* _Description of the task_:
Look through the listing and locate every line containing the word "used"; copy those lines.

BEGIN Entries shown

/-- Settles O60: each byte goes to its own address, in the order of the bytes. -/
theorem setMemoryReadsWhatWasWritten : Obligations.SetMemoryReadsWhatWasWritten := by
  intro d s a l hs hwf
  have hm := sorted_of_wf hwf
  refine ⟨memRead_memWrite_self hs hm, fun b n hout => memRead_memWrite_of_outside hs hm hout,
    fun t ht => d.set_setSet_of_ne _ ht hs, ?wf, mem_poison_memWrite hs, rfl⟩
  rw [set_memWrite_self hs]
  exact Dev.foldl_put_wf _ _ hwf

end

section
/-! SUPPORT. The proofs about operations on memory, packets, CRC and time (O33): a state that refutes the clause on RDW, its nanoword one
that sets the flags; and each clause of the statement as a theorem on its row, that on RDW for every nanoword without SETCC. -/

namespace Sys2Proof.Proofs.MemoryOps

open Sys2Proof Sys2Proof.Machine
open Sys2Proof.Proofs.EpochLife (get?_adjust)
open Sys2Proof.Proofs.EngineActs

/-! ### Addresses and widths (R380) -/

/-- Bytes of WIDTH. -/
abbrev bytesOf (n : Nat) : Nat := widthOf n / 8

theorem eight_mul_bytesOf (n : Nat) : 8 * bytesOf n = widthOf n := by simp [bytesOf, widthOf]

/-- A result of an operation that sets no flag. -/
abbrev resultOf (c : Core) (m n v : Nat) (bad : Bool) : Core := c.set (mRd m) (v % 2 ^ widthOf n) bad

theorem putOk_of_plain {n : Nat} (d : Dev) (c : Core) (m v : Nat) (bad : Bool) (hplain : n.testBit 49 = false) :
    putOk d c m n v bad = .ok d { resultOf c m n v bad with s := 0 } := by
  rw [putOk, put_of_plain _ _ _ _ _ hplain, resultOf, Core.set, Core.set]
  split <;> rfl

/-! ### What the operations come to (R381, R385) -/

section
variable {d : Dev} {s p m n a h g : Nat} {k : Core} {c : Chain}

theorem opStore_of_inside (add : Bool) (ha : addrOf k m n = (a, false)) (hclean : k.bad (mRd m) = false)
    (hin : a + bytesOf n ≤ setMemSize) (hmay : storeForbidden a (bytesOf n) = false) :
    opStore add d s p k m n =
      journalAdd d s p k (if add then .addc a (bytesOf n) (k.reg (mRd m) % 2 ^ widthOf n)
        else .st a (bytesOf n) (k.reg (mRd m) % 2 ^ widthOf n)) := by
  simp [opStore, ha, hclean, Nat.not_lt.mpr hin, hmay, eight_mul_bytesOf]

theorem opRdw_of_plain (hplain : n.testBit 49 = false) (hlow : mRd m ≠ 0) (hhigh : mRd m ≠ 31) :
    opRdw d s p k m n = .ok d ((k.set (mRd m) d.wallSec false).set (mRd m + 1) d.wallNs false) := by
  simp [opRdw, putAt, hlow, hhigh, hplain]

/-- A current chain that is valid, in a half that is on. -/
theorem curChain_of_valid (hcur : k.cur = some (h, g)) (hon : d.halfOn (Dev.halfAddr h) = true)
    (hchain : d.chain? h g = some c) (f : Dev → Nat → Nat → Chain → OpOut) : curChain d k f = f d h g c := by
  simp [curChain, hcur, hon, hchain]

theorem resultOf_pktEnd (v : Nat) (bad e : Bool) :
    resultOf { k with pktEnd := e } m n v bad = { resultOf k m n v bad with pktEnd := e } := by
  rw [resultOf, resultOf, Core.set, Core.set]
  split <;> rfl

/-- A load of bytes that all lie in the chain. -/
theorem opPld_of_inside (hplain : n.testBit 49 = false) (ha : addrOf k m n = (a, false))
    (hcur : k.cur = some (h, g)) (hon : d.halfOn (Dev.halfAddr h) = true) (hchain : d.chain? h g = some c)
    (hin : a + bytesOf n ≤ c.bytes.length) (hmax : a + bytesOf n ≤ 16383) :
    opPld d s p k m n =
      .ok d { resultOf k m n (ofBE (slice c.bytes a (bytesOf n))) c.poison with s := 0, pktEnd := false } := by
  have hover : a + bytesOf n - c.bytes.length = 0 := Nat.sub_eq_zero_of_le hin
  have hfree : d.freeBytes 0 = [] := rfl
  simp only [opPld, ha, curChain_of_valid hcur hon hchain, gt_iff_lt, Nat.not_lt.mpr hmax, hover, hfree, Nat.min_zero, List.append_nil,
    Dev.used, Nat.add_zero, Nat.lt_irrefl, decide_false, Bool.false_eq_true, if_false, putOk_of_plain _ _ _ _ _ hplain,
    resultOf_pktEnd]

theorem half_setHalf (d : Dev) (x : Nat) (f : Half → Half) : (d.setHalf x f).half x = f (d.half x) := by
  unfold Dev.setHalf Dev.half
  split <;> rfl

theorem setHalf_self (d : Dev) (x : Nat) : (d.setHalf x fun _ => d.half x) = d := by
  unfold Dev.setHalf Dev.half
  split <;> rfl

/-- The chain once it has been changed in place, its GEN kept. -/
theorem chain?_setChain {f : Chain → Chain} (hgen : ∀ x, (f x).gen = x.gen) (hchain : d.chain? h g = some c) :
    (d.setChain h f).chain? h g = some (f c) := by
  obtain ⟨hget, hcg⟩ := Option.filter_eq_some_iff.mp hchain
  simp only [Dev.chain?, Dev.setChain, half_setHalf, get?_adjust, hget, if_true, Option.map_some]
  simpa [Option.filter, hgen] using hcg

theorem takeBricks_zero (x : Half) : Dev.takeBricks x 0 = (x, []) := by
  have hnone : ∀ fuel, Dev.freshFrom x.retired fuel x.fresh 0 = ([], x.fresh) := fun fuel => by cases fuel <;> rfl
  simp [Dev.takeBricks, hnone]

/-- A chain whose bytes a store has made `l`, poisoned where the register stored was. -/
def stored (l : List Byte) (bad : Bool) (x : Chain) : Chain :=
  { x with bytes := l, modified := true, poison := x.poison || bad }

/-- A store into the set's own chain, inside the bytes and bricks that it has. -/
theorem opPst_of_inside (ha : addrOf k m n = (a, false)) (hcur : k.cur = some (h, g))
    (hon : d.halfOn (Dev.halfAddr h) = true) (hchain : d.chain? h g = some c) (hsole : c.refcnt = 1) (hown : c.holder = s + 1)
    (hin : a + bytesOf n ≤ c.bytes.length) (hmax : a + bytesOf n ≤ 16383) (hbricks : Dev.bricksFor c.bytes.length ≤ c.bricks.length) :
    opPst d s p k m n =
      .ok (d.setChain h (stored (patch c.bytes a (beBytes (bytesOf n) (k.reg (mRd m)))) (k.bad (mRd m)))) { k with s := 0 } := by
  have hle : a ≤ c.bytes.length := Nat.le_trans (Nat.le_add_right _ _) hin
  have hlen : max c.bytes.length (a + bytesOf n) = c.bytes.length := Nat.max_eq_left hin
  have hmore : Dev.bricksFor c.bytes.length - c.bricks.length = 0 := Nat.sub_eq_zero_of_le hbricks
  have hfree : d.freeBytes 0 = [] := rfl
  have hstored : stored = fun l bad x => { x with bytes := l, modified := true, poison := x.poison || bad } := rfl
  simp [opPst, ha, curChain_of_valid hcur hon hchain, hsole, hown, Nat.not_lt.mpr hmax, hlen, Nat.max_eq_right hle,
    Nat.sub_eq_zero_of_le hle, hmore, hfree, takeBricks_zero, setHalf_self, Dev.used, hstored]

end

/-! ### What a journalled operation leaves before the commit (R388) -/

section
variable {d : Dev} {s : Nat}

theorem mem_setEng (hs : EnginesSorted d s) (p : Nat) (f : Engine → Engine) :
    ((d.setEng s p f).set s).mem = (d.set s).mem := by rw [hs.set_setEng]

theorem mem_retired_journalled {p u o m : Nat} {x : JEntry} {c : Core} (hs : EnginesSorted d s) :
    ((retired (journalled d s p x) s p u o m c).set s).mem = (d.set s).mem := by
  have hu := hs.of_sets (sets_unarmed d s)
  have hj : EnginesSorted ((journalled d s p x).bump (Dev.setBase s + 0x138)) s := (hu.setEng p _).of_sets rfl
  calc ((retired (journalled d s p x) s p u o m c).set s).mem
      = ((journalled d s p x).set s).mem := mem_setEng hj p _
    _ = ((unarmed d s).set s).mem := mem_setEng hu p _
    _ = (d.set s).mem := by rw [set_of_sets (sets_unarmed d s)]

theorem time_retired_journalled {p u o m : Nat} {x : JEntry} {c : Core} :
    (retired (journalled d s p x) s p u o m c).time = d.time := by
  obtain ⟨_, _, _, hframe⟩ := retired_journalled_frame (d := d)
  rw [hframe]

end

/-! ### The clauses that hold, row by row -/

section
variable {st : State} {set : Fin 64} {pos : Fin 9} {m n a : Nat} {k : Core} (hcan : st.dev.Canonical)
  (hk : (st.dev.eng set pos).core = k)
include hcan hk

/-- An operation that changes no set and comes to the core `c` retires with it, the journal as it was. -/
theorem retires_of_op {i : Instr} {u o : Nat} {f : OpFn} {d : Dev} {c : Core} (hr : st.dev.Runs set pos m n u o)
    (hi : exec i st = st.act (·.opRow set pos u o false f)) (hf : f st.dev set pos k m n = .ok d c) (hd : d.sets = st.dev.sets)
    (hpc : c.pc = k.pc) :
    Completes i st fun e => st.dev.Retires e set pos m (waits u o) c (st.dev.eng set pos).journal :=
  completes_of_op hr hi (hk ▸ hf) (retires_retired hr (.of_sets hcan hd set pos) (hk ▸ hpc))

END Entries shown

* _Task response_:
    Dev.used, Nat.add_zero, Nat.lt_irrefl, decide_false, Bool.false_eq_true, if_false, putOk_of_plain _ _ _ _ _ hplain,
    Nat.sub_eq_zero_of_le hle, hmore, hfree, takeBricks_zero, setHalf_self, Dev.used, hstored]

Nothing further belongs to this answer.